**Task directions:**
I'd like every line in the following listing that holds "shutdown" copied.

**Records supplied:**
━━━━━━━━━━━━━━━━
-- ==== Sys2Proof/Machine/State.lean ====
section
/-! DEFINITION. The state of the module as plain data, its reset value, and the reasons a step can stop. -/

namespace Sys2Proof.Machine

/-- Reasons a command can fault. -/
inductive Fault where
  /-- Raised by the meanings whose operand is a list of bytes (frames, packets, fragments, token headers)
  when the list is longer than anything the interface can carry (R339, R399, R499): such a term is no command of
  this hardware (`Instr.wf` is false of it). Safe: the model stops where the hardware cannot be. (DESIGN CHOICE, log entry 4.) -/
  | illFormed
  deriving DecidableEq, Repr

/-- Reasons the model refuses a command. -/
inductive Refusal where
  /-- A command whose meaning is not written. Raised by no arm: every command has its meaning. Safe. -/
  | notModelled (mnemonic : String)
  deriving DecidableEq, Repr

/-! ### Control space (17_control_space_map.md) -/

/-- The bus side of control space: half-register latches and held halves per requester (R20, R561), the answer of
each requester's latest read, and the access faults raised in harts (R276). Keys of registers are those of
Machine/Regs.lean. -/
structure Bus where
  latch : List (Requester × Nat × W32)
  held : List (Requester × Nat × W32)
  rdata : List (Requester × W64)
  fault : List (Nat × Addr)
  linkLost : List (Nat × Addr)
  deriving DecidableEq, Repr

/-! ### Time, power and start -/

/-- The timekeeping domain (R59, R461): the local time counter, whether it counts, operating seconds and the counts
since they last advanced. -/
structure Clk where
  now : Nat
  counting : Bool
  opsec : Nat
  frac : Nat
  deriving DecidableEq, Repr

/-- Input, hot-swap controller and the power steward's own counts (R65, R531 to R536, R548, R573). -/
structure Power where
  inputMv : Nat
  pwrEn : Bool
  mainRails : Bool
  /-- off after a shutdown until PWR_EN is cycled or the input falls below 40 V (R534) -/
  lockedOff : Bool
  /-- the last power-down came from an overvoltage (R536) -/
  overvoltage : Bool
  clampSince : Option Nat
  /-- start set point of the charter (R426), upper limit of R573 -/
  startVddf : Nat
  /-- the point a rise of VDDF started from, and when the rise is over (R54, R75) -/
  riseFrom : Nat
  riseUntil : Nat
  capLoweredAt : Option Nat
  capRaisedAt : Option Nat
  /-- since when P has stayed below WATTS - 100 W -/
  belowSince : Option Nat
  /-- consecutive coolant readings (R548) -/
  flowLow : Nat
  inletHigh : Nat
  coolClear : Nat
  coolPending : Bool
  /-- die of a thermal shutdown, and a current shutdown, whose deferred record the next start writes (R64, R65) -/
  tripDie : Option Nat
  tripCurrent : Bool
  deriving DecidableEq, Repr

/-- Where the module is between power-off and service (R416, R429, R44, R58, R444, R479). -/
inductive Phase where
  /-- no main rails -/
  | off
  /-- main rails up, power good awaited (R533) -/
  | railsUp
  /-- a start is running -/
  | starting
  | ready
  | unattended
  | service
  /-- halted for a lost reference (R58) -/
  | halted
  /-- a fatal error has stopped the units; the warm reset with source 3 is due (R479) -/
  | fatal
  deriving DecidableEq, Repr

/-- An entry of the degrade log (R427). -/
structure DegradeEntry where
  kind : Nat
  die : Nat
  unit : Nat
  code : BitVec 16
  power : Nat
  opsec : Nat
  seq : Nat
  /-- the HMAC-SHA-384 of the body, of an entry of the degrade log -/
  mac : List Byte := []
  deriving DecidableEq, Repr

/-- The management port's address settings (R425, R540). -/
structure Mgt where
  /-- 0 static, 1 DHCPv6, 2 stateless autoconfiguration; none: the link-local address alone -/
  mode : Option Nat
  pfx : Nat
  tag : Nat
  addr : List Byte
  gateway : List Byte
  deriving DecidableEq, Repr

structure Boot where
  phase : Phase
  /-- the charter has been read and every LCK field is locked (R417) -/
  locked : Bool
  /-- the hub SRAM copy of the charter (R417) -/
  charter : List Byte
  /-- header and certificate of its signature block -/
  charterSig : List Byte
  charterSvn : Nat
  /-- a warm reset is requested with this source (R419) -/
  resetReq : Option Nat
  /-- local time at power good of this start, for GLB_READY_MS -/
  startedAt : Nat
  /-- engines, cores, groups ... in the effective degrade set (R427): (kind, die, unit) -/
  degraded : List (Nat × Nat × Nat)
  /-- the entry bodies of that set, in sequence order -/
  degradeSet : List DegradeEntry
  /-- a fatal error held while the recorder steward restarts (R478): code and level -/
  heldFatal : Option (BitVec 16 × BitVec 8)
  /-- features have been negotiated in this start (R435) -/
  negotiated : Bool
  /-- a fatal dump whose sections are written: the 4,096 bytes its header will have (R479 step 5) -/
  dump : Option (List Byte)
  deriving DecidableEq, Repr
━━━━━━━━━━━━━━━━
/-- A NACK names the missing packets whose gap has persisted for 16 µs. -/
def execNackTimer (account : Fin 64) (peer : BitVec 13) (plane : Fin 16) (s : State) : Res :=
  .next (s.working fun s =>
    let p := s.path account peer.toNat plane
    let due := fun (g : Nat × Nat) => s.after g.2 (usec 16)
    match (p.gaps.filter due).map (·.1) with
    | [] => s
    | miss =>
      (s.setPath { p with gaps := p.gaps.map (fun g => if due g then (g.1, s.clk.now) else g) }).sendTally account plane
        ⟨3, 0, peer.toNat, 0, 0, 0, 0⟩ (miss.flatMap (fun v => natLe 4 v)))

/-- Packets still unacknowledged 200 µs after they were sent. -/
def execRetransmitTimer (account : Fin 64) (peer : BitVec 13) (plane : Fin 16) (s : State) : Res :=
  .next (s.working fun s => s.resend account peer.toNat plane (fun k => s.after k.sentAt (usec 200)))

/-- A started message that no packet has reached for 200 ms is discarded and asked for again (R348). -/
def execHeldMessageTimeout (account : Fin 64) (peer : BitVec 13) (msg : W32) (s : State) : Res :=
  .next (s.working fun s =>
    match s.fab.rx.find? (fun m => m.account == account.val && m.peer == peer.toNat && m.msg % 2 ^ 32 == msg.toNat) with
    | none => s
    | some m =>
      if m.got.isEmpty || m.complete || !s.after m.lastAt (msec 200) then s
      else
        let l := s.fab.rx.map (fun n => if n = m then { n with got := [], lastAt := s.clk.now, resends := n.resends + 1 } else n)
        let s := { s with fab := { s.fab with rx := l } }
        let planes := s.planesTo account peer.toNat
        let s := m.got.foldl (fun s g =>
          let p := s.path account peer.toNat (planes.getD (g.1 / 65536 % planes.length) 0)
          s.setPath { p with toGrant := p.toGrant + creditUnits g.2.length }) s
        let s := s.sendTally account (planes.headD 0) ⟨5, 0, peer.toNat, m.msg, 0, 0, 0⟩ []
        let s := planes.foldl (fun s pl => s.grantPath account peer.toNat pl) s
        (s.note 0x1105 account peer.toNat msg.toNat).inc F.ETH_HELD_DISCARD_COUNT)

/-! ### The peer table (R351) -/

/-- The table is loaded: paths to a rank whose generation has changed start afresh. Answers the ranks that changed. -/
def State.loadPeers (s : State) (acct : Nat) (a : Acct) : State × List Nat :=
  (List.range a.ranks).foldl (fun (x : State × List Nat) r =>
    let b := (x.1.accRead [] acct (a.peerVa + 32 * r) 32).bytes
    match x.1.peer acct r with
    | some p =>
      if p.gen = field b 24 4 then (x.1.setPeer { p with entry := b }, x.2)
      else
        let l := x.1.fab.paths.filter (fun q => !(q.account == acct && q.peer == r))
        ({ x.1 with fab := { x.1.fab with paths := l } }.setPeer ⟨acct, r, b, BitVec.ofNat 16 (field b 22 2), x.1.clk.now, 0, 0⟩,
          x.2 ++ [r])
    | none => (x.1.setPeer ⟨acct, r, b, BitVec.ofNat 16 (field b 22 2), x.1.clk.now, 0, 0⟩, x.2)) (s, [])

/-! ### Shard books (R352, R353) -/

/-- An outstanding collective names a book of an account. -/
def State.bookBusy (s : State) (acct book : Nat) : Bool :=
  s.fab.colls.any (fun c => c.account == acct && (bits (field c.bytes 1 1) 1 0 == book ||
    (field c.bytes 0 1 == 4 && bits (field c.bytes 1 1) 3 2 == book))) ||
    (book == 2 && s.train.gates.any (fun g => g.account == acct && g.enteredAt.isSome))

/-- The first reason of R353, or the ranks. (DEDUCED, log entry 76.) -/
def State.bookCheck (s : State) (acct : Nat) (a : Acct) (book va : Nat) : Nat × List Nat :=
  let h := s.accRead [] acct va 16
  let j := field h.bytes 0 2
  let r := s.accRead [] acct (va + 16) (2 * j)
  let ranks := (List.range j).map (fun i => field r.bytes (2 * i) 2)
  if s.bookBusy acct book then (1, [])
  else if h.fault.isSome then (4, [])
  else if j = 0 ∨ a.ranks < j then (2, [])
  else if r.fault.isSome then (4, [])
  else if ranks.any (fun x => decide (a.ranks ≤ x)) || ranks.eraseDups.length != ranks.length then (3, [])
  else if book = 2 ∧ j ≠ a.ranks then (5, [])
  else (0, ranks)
━━━━━━━━━━━━━━━━
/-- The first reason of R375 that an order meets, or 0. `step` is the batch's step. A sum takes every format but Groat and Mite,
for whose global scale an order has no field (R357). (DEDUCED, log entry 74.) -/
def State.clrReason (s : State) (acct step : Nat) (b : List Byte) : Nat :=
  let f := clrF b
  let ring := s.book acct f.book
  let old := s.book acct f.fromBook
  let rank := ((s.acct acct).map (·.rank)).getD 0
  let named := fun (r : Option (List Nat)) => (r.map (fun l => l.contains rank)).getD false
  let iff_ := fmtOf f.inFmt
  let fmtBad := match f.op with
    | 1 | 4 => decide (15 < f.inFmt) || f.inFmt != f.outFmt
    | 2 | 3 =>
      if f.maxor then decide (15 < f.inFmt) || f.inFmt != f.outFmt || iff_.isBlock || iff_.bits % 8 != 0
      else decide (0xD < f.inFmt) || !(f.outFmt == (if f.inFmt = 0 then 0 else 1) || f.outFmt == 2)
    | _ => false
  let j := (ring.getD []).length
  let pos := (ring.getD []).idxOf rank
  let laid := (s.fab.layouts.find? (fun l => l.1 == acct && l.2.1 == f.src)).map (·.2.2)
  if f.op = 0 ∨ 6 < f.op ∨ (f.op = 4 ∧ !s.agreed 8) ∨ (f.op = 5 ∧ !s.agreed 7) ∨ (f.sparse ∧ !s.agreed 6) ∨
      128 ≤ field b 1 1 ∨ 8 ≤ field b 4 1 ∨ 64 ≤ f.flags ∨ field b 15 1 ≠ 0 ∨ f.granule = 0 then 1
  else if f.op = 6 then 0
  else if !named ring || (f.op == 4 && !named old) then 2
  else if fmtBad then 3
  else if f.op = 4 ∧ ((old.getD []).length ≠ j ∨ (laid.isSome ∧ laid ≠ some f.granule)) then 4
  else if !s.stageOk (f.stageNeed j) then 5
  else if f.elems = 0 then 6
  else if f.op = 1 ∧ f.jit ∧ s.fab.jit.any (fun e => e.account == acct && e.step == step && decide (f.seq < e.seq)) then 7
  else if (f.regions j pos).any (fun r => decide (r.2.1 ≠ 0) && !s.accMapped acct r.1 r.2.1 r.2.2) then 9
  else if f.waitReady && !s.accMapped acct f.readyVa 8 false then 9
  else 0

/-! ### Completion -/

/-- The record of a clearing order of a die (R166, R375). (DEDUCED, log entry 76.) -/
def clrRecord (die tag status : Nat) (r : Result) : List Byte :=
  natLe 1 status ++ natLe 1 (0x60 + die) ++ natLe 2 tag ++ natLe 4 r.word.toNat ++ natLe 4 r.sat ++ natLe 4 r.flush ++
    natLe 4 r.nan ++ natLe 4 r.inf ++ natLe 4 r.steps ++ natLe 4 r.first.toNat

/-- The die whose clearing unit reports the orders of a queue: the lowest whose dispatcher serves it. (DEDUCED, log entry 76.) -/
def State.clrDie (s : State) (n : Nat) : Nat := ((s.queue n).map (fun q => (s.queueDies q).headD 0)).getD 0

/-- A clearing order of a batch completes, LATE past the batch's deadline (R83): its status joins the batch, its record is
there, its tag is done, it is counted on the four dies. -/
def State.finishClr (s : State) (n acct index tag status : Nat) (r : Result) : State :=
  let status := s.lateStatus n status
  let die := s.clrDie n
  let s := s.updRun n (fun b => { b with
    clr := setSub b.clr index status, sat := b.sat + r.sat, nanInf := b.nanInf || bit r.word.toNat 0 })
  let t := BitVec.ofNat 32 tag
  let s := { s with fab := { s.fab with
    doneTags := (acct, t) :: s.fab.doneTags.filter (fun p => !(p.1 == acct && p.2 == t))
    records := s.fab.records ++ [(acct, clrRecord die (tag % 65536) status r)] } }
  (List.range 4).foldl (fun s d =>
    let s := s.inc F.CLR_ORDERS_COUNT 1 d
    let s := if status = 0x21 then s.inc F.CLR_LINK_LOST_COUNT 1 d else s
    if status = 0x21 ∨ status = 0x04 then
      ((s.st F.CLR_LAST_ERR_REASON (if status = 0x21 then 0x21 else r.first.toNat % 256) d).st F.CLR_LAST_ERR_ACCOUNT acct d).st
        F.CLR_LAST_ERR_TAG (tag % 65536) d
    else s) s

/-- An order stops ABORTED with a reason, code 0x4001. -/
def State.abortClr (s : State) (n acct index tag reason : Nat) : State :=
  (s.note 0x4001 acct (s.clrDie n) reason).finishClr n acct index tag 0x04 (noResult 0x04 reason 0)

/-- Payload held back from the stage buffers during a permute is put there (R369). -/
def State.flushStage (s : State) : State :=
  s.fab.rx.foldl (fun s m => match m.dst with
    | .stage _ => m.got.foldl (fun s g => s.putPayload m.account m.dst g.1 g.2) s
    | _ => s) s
━━━━━━━━━━━━━━━━
**Answer to this exercise:**
  /-- off after a shutdown until PWR_EN is cycled or the input falls below 40 V (R534) -/
  /-- die of a thermal shutdown, and a current shutdown, whose deferred record the next start writes (R64, R65) -/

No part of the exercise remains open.